How to Use This Book

This book is tied to Form 1040, U.S. Income Tax Return for Individuals. It can also be used for Form 1040‐SR, Income Tax Return for Seniors; a form specifically for seniors age 65 and older.

The chapters in this book are organized by subject matter so you can browse through them to find the subjects that apply to you or those in which you have an interest.

Each tax benefit is denoted by an icon to help you spot the type of benefit involved:

  • image Exclusion
  • image Above‐the‐line deduction
  • image Itemized deduction (a deduction taken after figuring adjusted gross income)
  • image Credit
  • imageOther benefit (e.g., a subtraction other than an above‐the‐line or itemized deduction that reduces income)

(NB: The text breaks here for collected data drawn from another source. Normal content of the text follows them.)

/-- The record of an array operation. -/
def ArrayOp.record (o : ArrayOp) (f : Option (Flight × Nat)) : List Byte :=
  opRecord o.word.toNat o.at o.dTile o.shape.toNat (o.latency - o.at) f

/-- The record of a transform. -/
def TransformOp.record (o : TransformOp) (f : Option (Flight × Nat)) : List Byte :=
  opRecord (wordOfInstr o.instr) o.elapsed (transformTile o.instr) o.word (o.latency - o.elapsed) f

/-- The records of the operations in progress, a replay's last of the array's: it has no retirement actions (R188). -/
def Ctx.opRecords (x : Ctx) : List (List Byte) :=
  let flights := fun (k : Nat) => (x.owed .mx).filter fun f => f.1.op == k
  let ops := x.mat.inProgress
  ((withFlights (ops.filter fun o => !o.redo) (flights 1)).map fun o => o.1.record o.2)
    ++ ((ops.filter (·.redo)).map fun o => o.record none)
    ++ (withFlights x.mat.xops (flights 2)).map fun o => o.1.record o.2

/-- The pipeline records of a stream of a context: retirement actions, results, and for MX the operations in progress. -/
def Ctx.records (x : Ctx) (sm : Stream) : List (List Byte) :=
  (x.ownFlights sm).map owedRecord ++ (x.pend.filter fun p => p.own == sm).filterMap Pend.record
    ++ (if sm = .mx then x.opRecords else [])

/-- CTL's control registers in the shaving's order, with pending errors and the knowledge vector. -/
def CtlRegs.bytes (r : CtlRegs) : List Byte :=
  words8 [r.wtmo.toNat, r.ecause.toNat, r.einfo.toNat, r.epc.toNat, r.estat.toNat, r.tvec.toNat, r.chnd.toNat, r.slipcnt.toNat,
      r.retryMax.toNat]
    ++ fit 64 (r.errors.flatMap fun e => words8 [causeCode e.cause, e.info.toNat])
    ++ words8 ((List.range 9).map fun j => get 0 r.kv j)

/-- Bytes of an instruction memory. -/
def Seq.imemBytes (q : Seq) (sm : Stream) : List Byte := (List.range (imemSize sm)).flatMap fun i => leBytes 2 (q.half i).toNat

/-- The payload of a sequencer segment. -/
def Ctx.seqSegment (x : Ctx) (sm : Stream) (imm : Bool) : List Byte :=
  let q := x.seq sm
  let recs := x.records sm
  leBytes 32 (q.fixed sm x.loc.turn recs.length x.cr.priv) ++ words8 ((List.range (regCount sm)).map fun i => (q.reg i).toNat)
    ++ (match sm with
        | .ctl => x.cr.bytes
        | .mx => words8 [x.loc.vbase.toNat + 2 ^ 16 * x.loc.turn, x.mat.segCyc, x.mat.segCrc.toNat, x.mat.tries]
        | _ => [])
    ++ recs.flatten ++ (if imm then q.imemBytes sm else [])

/-- Halfwords from bytes, as an instruction memory holds them: 0xFFFF is what an unlisted halfword reads as (R46). -/
def imemOf (bs : List Byte) : Table Half :=
  (List.range (bs.length / 2)).filterMap fun i =>
    let h : Half := BitVec.ofNat 16 (leNat ((bs.drop (2 * i)).take 2))
    if h = 0xFFFF then none else some (i, h)

/-! ### Segment 4 (R337) -/

/-- The entries of a value queue, its staged pushes included, as they stand at the end of a cycle. -/
def VQueue.all (q : VQueue) : List QEntry := q.items ++ q.staged

/-- The rows of a row queue. -/
def RQueue.all (q : RQueue) : List Row := q.items ++ q.staged

/-- The payload of segment 4. -/
def Links.segment (l : Links) : List Byte :=
  let count := fun (q : Nat) => if q = 5 ∨ q = 6 then (l.rqueue q).all.length else (l.vqueue q).all.length
  (List.range 64).map l.flag
    ++ leBytes 8 (pack ((List.range 12).map fun i => (4, (l.token i).count + (l.token i).staged)))
    ++ (List.range 8).map (fun q => BitVec.ofNat 8 (count q))
    ++ leBytes 8 (l.deque.length % 128) ++ words8 [l.lo.toNat, l.hi.toNat, l.ch.toNat] ++ List.replicate 16 0#8
    ++ ([0, 1, 2].flatMap fun q => fit 512 ((l.vqueue q).all.flatMap fun e => words8 [e.val.toNat, ofBool e.cut]))
    ++ ([3, 4, 7].flatMap fun q => fit 64 (words8 ((l.vqueue q).all.map fun e => e.val.toNat)))
    ++ List.replicate 64 0#8
    ++ ([5, 6].flatMap fun q => fit 4096 ((l.rqueue q).all.flatMap rowBytes))
    ++ fit 512 (words8 (l.deque.map (·.toNat)))

/-! ### Segment 5 (R338) -/

/-- A ring's state as R132 lays it out. -/
def RingState.word (r : RingState) : Nat :=
  pack [(1, ofBool r.on), (6, r.slotsM1), (6, r.head), (7, r.count), (7, r.rsv), (1, ofBool r.held), (6, r.hslot)]

/-- The payload of segment 5. -/
def Ctx.locSegment (x : Ctx) : List Byte :=
  let p := x.loc
  words8 ((List.range 80).map fun i => (get 0#64 p.ag i).toNat) ++ words8 ((List.range 16).map fun n => (x.ring n).word)
    ++ words8 ((List.range 16).map fun t => (x.shape t).toNat)
    ++ ((List.range 8).flatMap fun i => leBytes 128 (get 0#1024 p.masks i).toNat)
    ++ words8 [p.satop, p.allocs.length, p.stGeo] ++ fit 1024 (p.allocs.reverse.flatMap fun a => words8 [a.1, a.2])
    ++ leBytes 8192 (p.kerf.foldl (fun a e => if e.2 then a + 2 ^ e.1 else a) 0)

/-! ### Segment 6 (R338) -/

/-- The four operand values of a copy, D, A, B and C, and its length word (R126, R127). A ring form has its slot's place as D and its
ring's slot size as the length. -/
def Command.operands (k : Command) : List Nat :=
  let v := fun (i : Nat) => ((k.vals[i]?).getD 0).toNat
  if k.slot.isSome then [v 0, v 1, k.target.toNat, v 3, k.len] else [v 0, v 1, v 2, k.target.toNat, v 2]

/-- The ring slot of a copy with its two marks: the slot is reserved, and its chained push is still to be made. -/
def Command.slotWord (k : Command) : Nat :=
  (match k.slot with | some (_, n) => n % 64 + 64 * ofBool (!k.counted) | none => 0) + 128 * ofBool k.chained

/-- The extents whose pages a command's record holds, 64 to each: source, destination and target, or the three of a snapshot's data. -/
def heldExtents (i : Instr) : List Nat := if isSnap i then [0, 3, 4] else [0, 1, 2]

/-- The lines of a copy completed in order. -/
def Command.inOrder (k : Command) : Nat := (List.range k.lines).foldl (fun n i => if n = i ∧ get false k.moved i then n + 1 else n) 0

For each tax benefit you will find an explanation of what it is, starting with the maximum benefit or benefits you can claim if you meet all eligibility requirements. You'll learn the conditions or eligibility requirements for claiming or qualifying for the benefit. You'll find both planning tips to help you make the most of the benefit opportunity as well as pitfalls to help you avoid problems that can prevent your eligibility. You'll see where to claim the benefit (if reporting is required) on your tax return and what records you must retain to support your tax position.

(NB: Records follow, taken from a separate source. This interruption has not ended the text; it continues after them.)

-- ==== Sys2Proof/Machine/Progress.lean ====
section
/-! DEFINITION. Progress: the ready pool and its dispatcher (R272 to R282), contracts (R121, R283 to R285), the pool registers and
commands (R286, R287), the start and the end of a task (R122, R273, R274), and the switch of contexts (R25, R328, R402). -/
namespace Sys2Proof.Machine

/-! ### Ready tasks -/

/-- The key under which what is released to a slot, its TIME and its vector, is kept (R263, R273). -/
def slotKey (dom n : Nat) : Nat := 2 ^ 59 + 4096 * dom + n

/-- A slot freed (R272); RUN of R368, and the count of the contexts that have begun in it, go on from what they were. -/
def State.freeUp (s : State) (dom n : Nat) : State :=
  { s.modSlot dom n fun x => { Slot.free with run := x.run, begun := x.begun } with
    relTime := put 0 s.relTime (slotKey dom n) 0, relKv := put [] s.relKv (slotKey dom n) [] }

/-- The slots of a domain that are not free. -/
def State.slotsOf (s : State) (dom : Nat) : List Nat :=
  s.slots.filterMap fun e => if e.1 / 4096 = dom ∧ e.2.st ≠ .free then some (e.1 % 4096) else none

/-- Whether a task belongs to a contract without being its current job: such a task is not dispatched (R275). -/
def Slot.heldBack (x : Slot) : Bool := recCv x.record && !x.uncontracted && !x.job

/-- Whether a task is READY as ageing counts it (R276). -/
def Slot.waitsReady (x : Slot) : Bool := x.st == .ready || x.st == .saved || x.st == .preloaded

/-- Whether a task is one of an open contract's, held back until it is the job: one of the partition that owns the contract (R283,
R298). -/
def State.awaits (s : State) (dom k n : Nat) : Bool :=
  let x := s.slot dom n
  x.heldBack && recContract x.record == k && x.owner == (s.contract dom k).owner

/-- Whether the context of a task stands in a shadow whence a switch back may make it live (R328). -/
def State.parked (s : State) (dom n : Nat) : Bool :=
  match s.whereIs (s.slot dom n).core (dom, n) with
  | .shadow b =>
    (match (s.core (s.slot dom n).core).use b with | .held | .saving => true | _ => false) && (s.slot dom n).faulting.isNone
  | _ => false

/-- Whether a switch to the shadow in which a task stands has been asked for: the task is then bound (R277). -/
def State.bound (s : State) (dom n : Nat) : Bool :=
  match s.whereIs (s.slot dom n).core (dom, n) with
  | .shadow b => (s.core (s.slot dom n).core).switchTo.any fun w => w.1 == b
  | _ => false

/-- Whether a task that is not bound is preloaded, whatever the state of its preload, or is still being streamed in. -/
def State.preloadedAt (s : State) (dom n : Nat) : Option (Nat × Bool) :=
  let c := (s.slot dom n).core
  match s.whereIs c (dom, n) with
  | .shadow b =>
    match (s.core c).use b, s.bound dom n with
    | .preload _, false => some (c, b)
    | .restoring, false => some (c, b)
    | _, _ => none
  | _ => none

/-- Whether a task that RERUN or RESUME has made ready waits for the core it faulted on, whose preload waits behind it (R279). -/
def State.rerunAt (s : State) (dom c : Nat) : Bool :=
  (s.slotsOf dom).any fun m =>
    let x := s.slot dom m
    x.rerun && x.core == c && !x.heldBack && (x.st == .ready || x.st == .saved)

/-- Whether a task competes for a core now (R272, R275). -/
def State.dispatchable (s : State) (dom n : Nat) : Bool :=
  let x := s.slot dom n
  !x.heldBack &&
    match x.st with
    | .ready => true
    | .saved => true
    | .preloaded => match s.preloadedAt dom n with | some (c, _) => !s.rerunAt dom c | none => false
    | .running => s.parked dom n && !s.bound dom n
    | _ => false

/-- The keys of R275, the most urgent first: a job, the band, the deadline (none after all), the time since READY, the slot. -/
def State.rank (s : State) (dom n : Nat) : List Nat :=
  let x := s.slot dom n
  let dl := if x.job then x.deadline else none
  [ofBool (!x.job), x.band, ofBool dl.isNone, dl.getD 0, x.readyAt, n]

/-- Lists of keys compared, the first difference deciding. -/
def ranksBefore : List Nat → List Nat → Bool
  | a :: l, b :: m => if a = b then ranksBefore l m else decide (a < b)
  | _, _ => false

/-- Whether a ready task outranks a running one by key 1, key 2, or key 3 with a finite deadline (R277). -/
def State.mayPreempt (s : State) (dom n victim : Nat) : Bool :=
  let a := s.rank dom n
  let b := s.rank dom victim
  if a.take 2 = b.take 2 then a[2]? == some 0 && ranksBefore ((a.drop 2).take 2) ((b.drop 2).take 2)
  else ranksBefore (a.take 2) (b.take 2)

/-- The number of a core in its domain (R121): 24 × die-in-domain + c. -/
def localCore (c : Nat) : Nat := c % 96

/-- Whether a task may run on a core (R277, R344): the partition, the CORESET of a job, the profiles of PROF and of its shaving. -/
def State.eligible (s : State) (dom n c : Nat) : Bool :=
  let x := s.slot dom n
  decide (Config.domOf c = dom) && (s.coresOf x.owner).contains c
    && (!x.job || (s.contract dom (recContract x.record)).coreset.getLsbD (localCore c))
    && (x.prof ||| (if x.shaving then x.infl else 0)) &&& ~~~(profBits c) == 0
    && (match s.whereIs x.core (dom, n) with | .shadow _ => !s.parked dom n || x.core == c | _ => true)

/-- The fresh task bound to a core and not yet started. -/
def State.boundTo (s : State) (c : Nat) : Option Nat :=
  let dom := Config.domOf c
  (s.slotsOf dom).find? fun n =>
    let x := s.slot dom n
    x.st == .preloaded && x.core == c && (match s.whereIs c (dom, n) with | .away => true | _ => false)

/-- Whether a core is idle (R277): no live context, no switch in progress, no task bound to it. -/
def State.idle (s : State) (c : Nat) : Bool :=
  !(s.core c).hasLive && (s.core c).switchTo == none && (s.boundTo c).isNone && !(s.core c).dbg.stopped

/-- Whether no other task that competes for a core ranks before one. -/
def State.bestFor (s : State) (dom n c : Nat) : Bool :=
  (s.slotsOf dom).all fun m =>
    m == n || !s.dispatchable dom m || !s.eligible dom m c || ranksBefore (s.rank dom n) (s.rank dom m)

/-! ### Slices -/

/-- Whether the slice of this number belongs to a resident context of a core (R326). -/
def Core.sliceUsed (k : Core) (n : Bool) : Bool :=
  (k.hasLive && k.liveSlice == n) || (k.useA != .empty && k.sliceA == some n) || (k.useB != .empty && k.sliceB == some n)

/-- The granules of a slice. -/
def Slice.size (x : Slice) : Nat := x.tileg + x.scrg + x.constg

/-- A place for a slice of so many granules beside the slice in use, granule 63 excepted (R278): its number and its base. -/
def Core.place (k : Core) (need : Nat) : Option (Bool × Nat) :=
  match k.sliceUsed false, k.sliceUsed true with
  | true, true => none
  | false, false => if need ≤ 63 then some (false, 0) else none
  | a, _ =>
    let o := k.slice (!a)
    if need ≤ o.base then some (a, 0)
    else if o.base + o.size + need ≤ 63 then some (a, o.base + o.size) else none

/-- A slice set with a split (R274 step 1); an unused other slice is no longer valid, and every byte of the new one is 0 (R274 step
4). -/
def Core.newSlice (k : Core) (n : Bool) (x : Slice) : Core :=
  let k1 := if k.sliceUsed (!n) then k else k.setSlice (!n) { k.slice (!n) with valid := false }
  let k2 := k1.setSlice n x
  { k2 with
    pool := k2.pool.filter fun e => !(64 * x.base ≤ e.1 && decide (e.1 < 64 * (x.base + x.size)))
    poolBad := k2.poolBad.filter fun e => !(8192 * x.base ≤ e.1 && decide (e.1 < 8192 * (x.base + x.size))) }

/-- A core whose live context and shadow have changed places, with the slices they own (R25). -/
def Core.exchange (k : Core) (b : Bool) : Core :=
  let x := k.live
  let k1 := (k.modShadow b fun _ => x)
  let k2 := { k1 with live := k.shadow b, liveSlice := (if b then k.sliceB else k.sliceA).getD false }
  if b then { k2 with sliceB := some k.liveSlice } else { k2 with sliceA := some k.liveSlice }

/-- A change made to a shadow's context and slice as if it were live. -/
def State.onShadow (s : State) (c : Nat) (b : Bool) (f : State → State) : State :=
  (f (s.modCore c fun k => k.exchange b)).modCore c fun k => k.exchange b

/-! ### Becoming live -/

/-- The issue and block counts of a sequencer at 0 (R369): no unit of the new count is in flight. -/
def Seq.recount (q : Seq) : Seq := { q with icnt := 0, blki := 0, flight := q.flight.map fun f => { f with no := 0 } }

/-- A context as it becomes live: its counts start at 0 (R369). -/
def Ctx.recount (x : Ctx) : Ctx :=
  { x with
    ctl := x.ctl.recount, ld := x.ld.recount, mx := x.mx.recount, st := x.st.recount
    eng := { x.eng with done := 0, snaps := 0, lines := 0, snapLines := 0 } }

/-- A context takes the errors that the hub held for its slot (R347). -/
def Ctx.takeErrors (x : Ctx) (p : Slot) : Ctx := { x with cr := p.heldErrors.foldl (fun r e => r.hold e) x.cr }

/-- The increments that the hub held for a slot reach the context that has become live (R402), before the cycle on which it may write a flag
(R119). Replay drops them (R389). -/
def State.takeHeld (s : State) (c : Nat) (bs : List Bump) : State :=
  (bs.foldl (fun (a : State) b => a.bumpLive c b) s).modLinks c fun l => { l with raised := [] }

You'll find dozens of examples to show you how other taxpayers have successfully taken advantage of the benefit. Over the years, taxpayers have been able to write off literally thousands of items; not every one is listed here because space does not allow it. And you'll learn what isn't allowed even though you might otherwise think so. There are references to free IRS publications on a variety of tax topics that you can download from the IRS website (www.irs.gov) or obtain free of charge by calling 800‐829‐1040.

You'll also see key dates for various actions, such as filing returns, contributing to retirement plans, and reporting foreign financial accounts to the U.S. Treasury. For example, the deadline for filing 2022 federal income tax returns is April 18, 2023.

In the appendices, you'll find a listing of items that can be adjusted each year to reflect cost‐of‐living changes so you can plan ahead, as well as a checklist of items that are tax free, and a checklist of items that are not deductible.

Throughout the book you will find alerts to possible changes to come. For a free update on tax developments, look for the Supplement to this book in February 2023, by going to www.jklasser.com, as well as to my website, www.BigIdeasForSmallBusiness.com.